Don't get me wrong. Some protection is necessary, that was why Thomas Jefferson laid down guidelines for Intellectual Property legislation. But it seems to me, in this money-driven culture we move in, that what has been lost sight of is that the same law was intended to allow a certain freedom in the movement of ideas from one person to another. If I see something funny in the street, I can’t wait for the opportunity to tell someone what I saw and do so at the soonest next opportunity. When a great joke gets into my head, put there by Jimmy Carr telling it on national television, it begs for me to tell it to someone. I can’t wait to tell it, to make someone else laugh as I laughed. I HAVE to tell it to someone. That’s how jokes work, just as it is how ideas work – like a virus, spreading from one mind to another. That’s how jokes and ideas want to work and it would be absurd to think that a society could legislate against that happening… it would also not be desirable for society to so legislate. It seems a little absurd then to be thinking of protecting such things as ideas and jokes as though they were pieces of property like wallets, because they are not such things.
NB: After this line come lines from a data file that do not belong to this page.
-- ==== Sys2Proof/Laws/OutputKeeps.lean ====
section
/-!
SUPPORT. One lemma an operation: what each operation of smoke, lamps, sound and cam leaves as it was. Each conjunct is a rewriting rule of `simp`.
-/
namespace Sys2Proof.Machine

@[simp] theorem smokeEnd_keeps (before : SmokeState) (s : State) :
    (smokeEnd before s).cli = s.cli ∧ (smokeEnd before s).dsp = s.dsp ∧ (smokeEnd before s).tbs = s.tbs ∧
    (smokeEnd before s).trc = s.trc ∧ (smokeEnd before s).mbr = s.mbr ∧ (smokeEnd before s).msq = s.msq ∧
    (smokeEnd before s).cam = s.cam ∧ (smokeEnd before s).snd = s.snd ∧ (smokeEnd before s).smk = s.smk ∧
    (smokeEnd before s).lmp = s.lmp ∧ (smokeEnd before s).ppm = s.ppm ∧ (smokeEnd before s).store = s.store ∧
    (smokeEnd before s).samples = s.samples ∧ (smokeEnd before s).free = s.free ∧
    (smokeEnd before s).pending = s.pending := by
  simp only [smokeEnd]
  (repeat' split) <;> simp

@[simp] theorem smokeRequest_keeps (s : State) :
    (smokeRequest s).cli = s.cli ∧ (smokeRequest s).dsp = s.dsp ∧ (smokeRequest s).tbs = s.tbs ∧
    (smokeRequest s).fnu = s.fnu ∧ (smokeRequest s).trc = s.trc ∧ (smokeRequest s).mbr = s.mbr ∧
    (smokeRequest s).cam = s.cam ∧ (smokeRequest s).snd = s.snd ∧ (smokeRequest s).smk = s.smk ∧
    (smokeRequest s).lmp = s.lmp ∧ (smokeRequest s).ppm = s.ppm ∧ (smokeRequest s).store = s.store ∧
    (smokeRequest s).samples = s.samples ∧ (smokeRequest s).free = s.free ∧ (smokeRequest s).pending = s.pending := by
  simp only [smokeRequest]
  simp

@[simp] theorem smokeEnableOn_keeps (s : State) :
    (smokeEnableOn s).cli = s.cli ∧ (smokeEnableOn s).dsp = s.dsp ∧ (smokeEnableOn s).tbs = s.tbs ∧
    (smokeEnableOn s).trc = s.trc ∧ (smokeEnableOn s).mbr = s.mbr ∧ (smokeEnableOn s).cam = s.cam ∧
    (smokeEnableOn s).snd = s.snd ∧ (smokeEnableOn s).lmp = s.lmp ∧ (smokeEnableOn s).ppm = s.ppm ∧
    (smokeEnableOn s).store = s.store ∧ (smokeEnableOn s).samples = s.samples ∧ (smokeEnableOn s).free = s.free ∧
    (smokeEnableOn s).pending = s.pending := by
  simp only [smokeEnableOn]
  (repeat' split) <;> simp

@[simp] theorem smokeEnableOff_keeps (s : State) :
    (smokeEnableOff s).cli = s.cli ∧ (smokeEnableOff s).dsp = s.dsp ∧ (smokeEnableOff s).tbs = s.tbs ∧
    (smokeEnableOff s).trc = s.trc ∧ (smokeEnableOff s).mbr = s.mbr ∧ (smokeEnableOff s).msq = s.msq ∧
    (smokeEnableOff s).cam = s.cam ∧ (smokeEnableOff s).snd = s.snd ∧ (smokeEnableOff s).lmp = s.lmp ∧
    (smokeEnableOff s).ppm = s.ppm ∧ (smokeEnableOff s).store = s.store ∧ (smokeEnableOff s).samples = s.samples ∧
    (smokeEnableOff s).free = s.free ∧ (smokeEnableOff s).pending = s.pending := by
  simp only [smokeEnableOff]
  (repeat' split) <;> simp

@[simp] theorem smokeEnable_keeps (s : State) (on : Bool) :
    (smokeEnable s on).cli = s.cli ∧ (smokeEnable s on).dsp = s.dsp ∧ (smokeEnable s on).tbs = s.tbs ∧
    (smokeEnable s on).trc = s.trc ∧ (smokeEnable s on).mbr = s.mbr ∧ (smokeEnable s on).cam = s.cam ∧
    (smokeEnable s on).snd = s.snd ∧ (smokeEnable s on).lmp = s.lmp ∧ (smokeEnable s on).ppm = s.ppm ∧
    (smokeEnable s on).store = s.store ∧ (smokeEnable s on).samples = s.samples ∧ (smokeEnable s on).free = s.free ∧
    (smokeEnable s on).pending = s.pending := by
  simp only [smokeEnable]
  (repeat' split) <;> simp

@[simp] theorem smokeResult_keeps (s : State) (tm : Nat) :
    (smokeResult s tm).cli = s.cli ∧ (smokeResult s tm).dsp = s.dsp ∧ (smokeResult s tm).tbs = s.tbs ∧
    (smokeResult s tm).trc = s.trc ∧ (smokeResult s tm).mbr = s.mbr ∧ (smokeResult s tm).msq = s.msq ∧
    (smokeResult s tm).cam = s.cam ∧ (smokeResult s tm).snd = s.snd ∧ (smokeResult s tm).lmp = s.lmp ∧
    (smokeResult s tm).ppm = s.ppm ∧ (smokeResult s tm).store = s.store ∧ (smokeResult s tm).samples = s.samples ∧
    (smokeResult s tm).free = s.free ∧ (smokeResult s tm).pending = s.pending := by
  simp only [smokeResult]
  (repeat' split) <;> simp

@[simp] theorem smokeCap_keeps (s : State) (hmax : Nat) :
    (smokeCap s hmax).cli = s.cli ∧ (smokeCap s hmax).dsp = s.dsp ∧ (smokeCap s hmax).tbs = s.tbs ∧
    (smokeCap s hmax).trc = s.trc ∧ (smokeCap s hmax).mbr = s.mbr ∧ (smokeCap s hmax).msq = s.msq ∧
    (smokeCap s hmax).cam = s.cam ∧ (smokeCap s hmax).snd = s.snd ∧ (smokeCap s hmax).lmp = s.lmp ∧
    (smokeCap s hmax).ppm = s.ppm ∧ (smokeCap s hmax).store = s.store ∧ (smokeCap s hmax).samples = s.samples ∧
    (smokeCap s hmax).free = s.free ∧ (smokeCap s hmax).pending = s.pending := by
  simp only [smokeCap]
  (repeat' split) <;> simp

@[simp] theorem smokePower_keeps (s : State) (p : PowerState) :
    (smokePower s p).cli = s.cli ∧ (smokePower s p).dsp = s.dsp ∧ (smokePower s p).tbs = s.tbs ∧
    (smokePower s p).trc = s.trc ∧ (smokePower s p).mbr = s.mbr ∧ (smokePower s p).msq = s.msq ∧
    (smokePower s p).cam = s.cam ∧ (smokePower s p).snd = s.snd ∧ (smokePower s p).lmp = s.lmp ∧
    (smokePower s p).ppm = s.ppm ∧ (smokePower s p).store = s.store ∧ (smokePower s p).samples = s.samples ∧
    (smokePower s p).free = s.free ∧ (smokePower s p).pending = s.pending := by
  simp only [smokePower]
  (repeat' split) <;> simp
I would be surprised if Keith Chegwin faced prosecution for his twittering of 'other people's' jokes. I don't see how that could happen. I apologise if this appears to be a fan letter to Keith Chegwin. I am not and never have been and probably never will be a fan. But I am a firm believer (more and more firm the more that I read on the matter) in Thomas Jefferson's original conception of intellectual property and what he was trying to do. I believe that Keith Chegwin has the right to retell the jokes he hears, especially if he tells them in his own inimitable style... and then we are back to Keith Chegwin as a barely ignorable irritation.